Metadata-Version: 2.1
Name: any-parser
Version: 0.0.13
Summary: Parser for all.
Author: CambioML
Author-email: wanwanaiai45@gmail.com
Maintainer: Rachel Hu
Maintainer-email: goldpiggy@berkeley.edu
Requires-Python: >=3.8,<3.13
Classifier: Programming Language :: Python :: 3
Classifier: Programming Language :: Python :: 3.8
Classifier: Programming Language :: Python :: 3.9
Classifier: Programming Language :: Python :: 3.10
Classifier: Programming Language :: Python :: 3.11
Classifier: Programming Language :: Python :: 3.12
Requires-Dist: python-dotenv (>=1.0.0,<2.0.0)
Requires-Dist: requests (>=2.25.0,<3.0.0)
Description-Content-Type: text/markdown

# 🌊 AnyParser

AnyParser provides an API to accurately extract your unstructured data (e.g. PDF, images, charts) into structured format.

## :seedling: Set up your AnyParser API key

You can generate your keys at the [Playground Account Page](https://www.cambioml.com/account) with up to 2 keys and 100 total free pages per account.

> ⚠️ **Note:** The free API is limited to 10 pages/call.

If you're interested in more AnyParser usage and applications, please reach out at info@cambioml.com for details.


To set up your API key `CAMBIO_API_KEY`, you will need to :

1. create a `.env` file in your root folder;
2. add the following one line to your `.env file:
    ```
    CAMBIO_API_KEY=0cam************************
    ```

## :computer: Installation

```
conda create -n any-parse python=3.10 -y
conda activate any-parse
pip3 install any-parser
```

If you want to run pdf_to_markdown.ipynb, install the following:
- Mac:
    ```
    brew install poppler
    ```
- Linux:
    ```
    sudo apt update
    sudo apt install poppler-utils
    ```
- Windows:
    ```
    choco install poppler
    ```

## :scroll:  Examples

AnyParser can extract text, numbers and symbols from PDF, images, etc. Check out each notebook below to run AnyParser within 10 lines of code!

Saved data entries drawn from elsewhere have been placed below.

/-- The entry of an accepted command. -/
def newEntry (s : State) (path : SubPath) (fore : Bool) (berth seq : Nat) (bytes : List Byte) (bank : List Word32) :
    Entry :=
  { berth := berth, seq := seq, ord := s.cq.acceptCount, core := path == .core, fore := fore, bytes := bytes,
    bank := bank, life := .queued, crossing := 0, vlen := 0, gen := 0, lookahead := 0, deadline := none, coll := none,
    taken := false, started := false, pos := 0, front := [], stats := [], got := [], held := [], bad := [], faults := [], suspended := false,
    aside := false, fin := [],
    tow := [], writes := [], reds := [], lads := [], recs := [], outs := [], rows := [], emitted := [], tiles := 0, sigs := [],
    own := [], banks := [], sent := [], rowIn := [], pieces := [], stop := false, res := .zero }

/-- The master that a path belongs to for permission bit 0 (R257). -/
def SubPath.port : SubPath → Port
  | .mgr => .mgr
  | _ => .host

/-- A submission reaches the engine and is judged (R259): its response waits, and an accepted one is journaled and
queued at once. -/
def submit (path : SubPath) (fore : Bool) (bytes : List Byte) (bank : List Word32) (s : State) : State :=
  let b := if fore then (foreDesc bytes 0).berth else (nativeDesc bytes).berth
  let q := if fore then (foreDesc bytes (ldgAccepted s b + 1)).seq else (nativeDesc bytes).seq
  let code := judge s (permitted path.port 0 s) b q
  let s1 := { s with cq := { s.cq with responses := s.cq.responses ++ [⟨path, code, b, q⟩] } }
  if code = 1 then
    journal [.accepted b] { s1.keep with accepted := sset 0 s1.keep.accepted b q }
      { s1 with cq := { s1.cq with entries := s1.cq.entries ++ [newEntry s path fore b q bytes bank],
                                   acceptCount := s1.cq.acceptCount + 1 } }
  else s1

/-- Whether the submission paths are open: the main side is up (R419, R423) and no reset drains (log entry 31). -/
def portsOpen (s : State) : Bool := !(mainStopped s) && s.pwr.draining.isNone

/-- A submission arrives on a path. A gated engine wakes first, and the submission reaches it on the edge on which the
clocks restart (R408). -/
def arrive (path : SubPath) (fore : Bool) (bytes : List Byte) (bank : List Word32) (s : State) : State :=
  if !portsOpen s then s
  else if s.pwr.gated then
    { s with cq := { s.cq with asleep := s.cq.asleep ++ [⟨path, fore, bytes, bank⟩] },
             pwr := { s.pwr with waking := true } }
  else submit path fore bytes bank s

/-- The scalar bank of the core port: the low 32 bits of its 16 values (R133, R258). -/
def coreBank (scalar : List Word64) : List Word32 :=
  (List.range 16).map (fun j => (scalar.getD j 0).setWidth 32)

### [Extract all text and layout from PDF into Markdown Format](https://github.com/CambioML/any-parser/blob/main/examples/pdf_to_markdown.ipynb)
Are you an AI engineer who need to ACCURATELY extract both the text and its layout (e.g. table of content or markdown headers hierarchy) from a PDF. Check out this notebook demo (3-min read)!

### [Extract a Table from an Image into Markdown Format](https://github.com/CambioML/any-parser/blob/main/examples/extract_table_from_image_to_markdown.ipynb)
Are you a financial analyst who need to extract ACCURATE number from a table in an image or a PDF. Check out this notebook (3-min read)!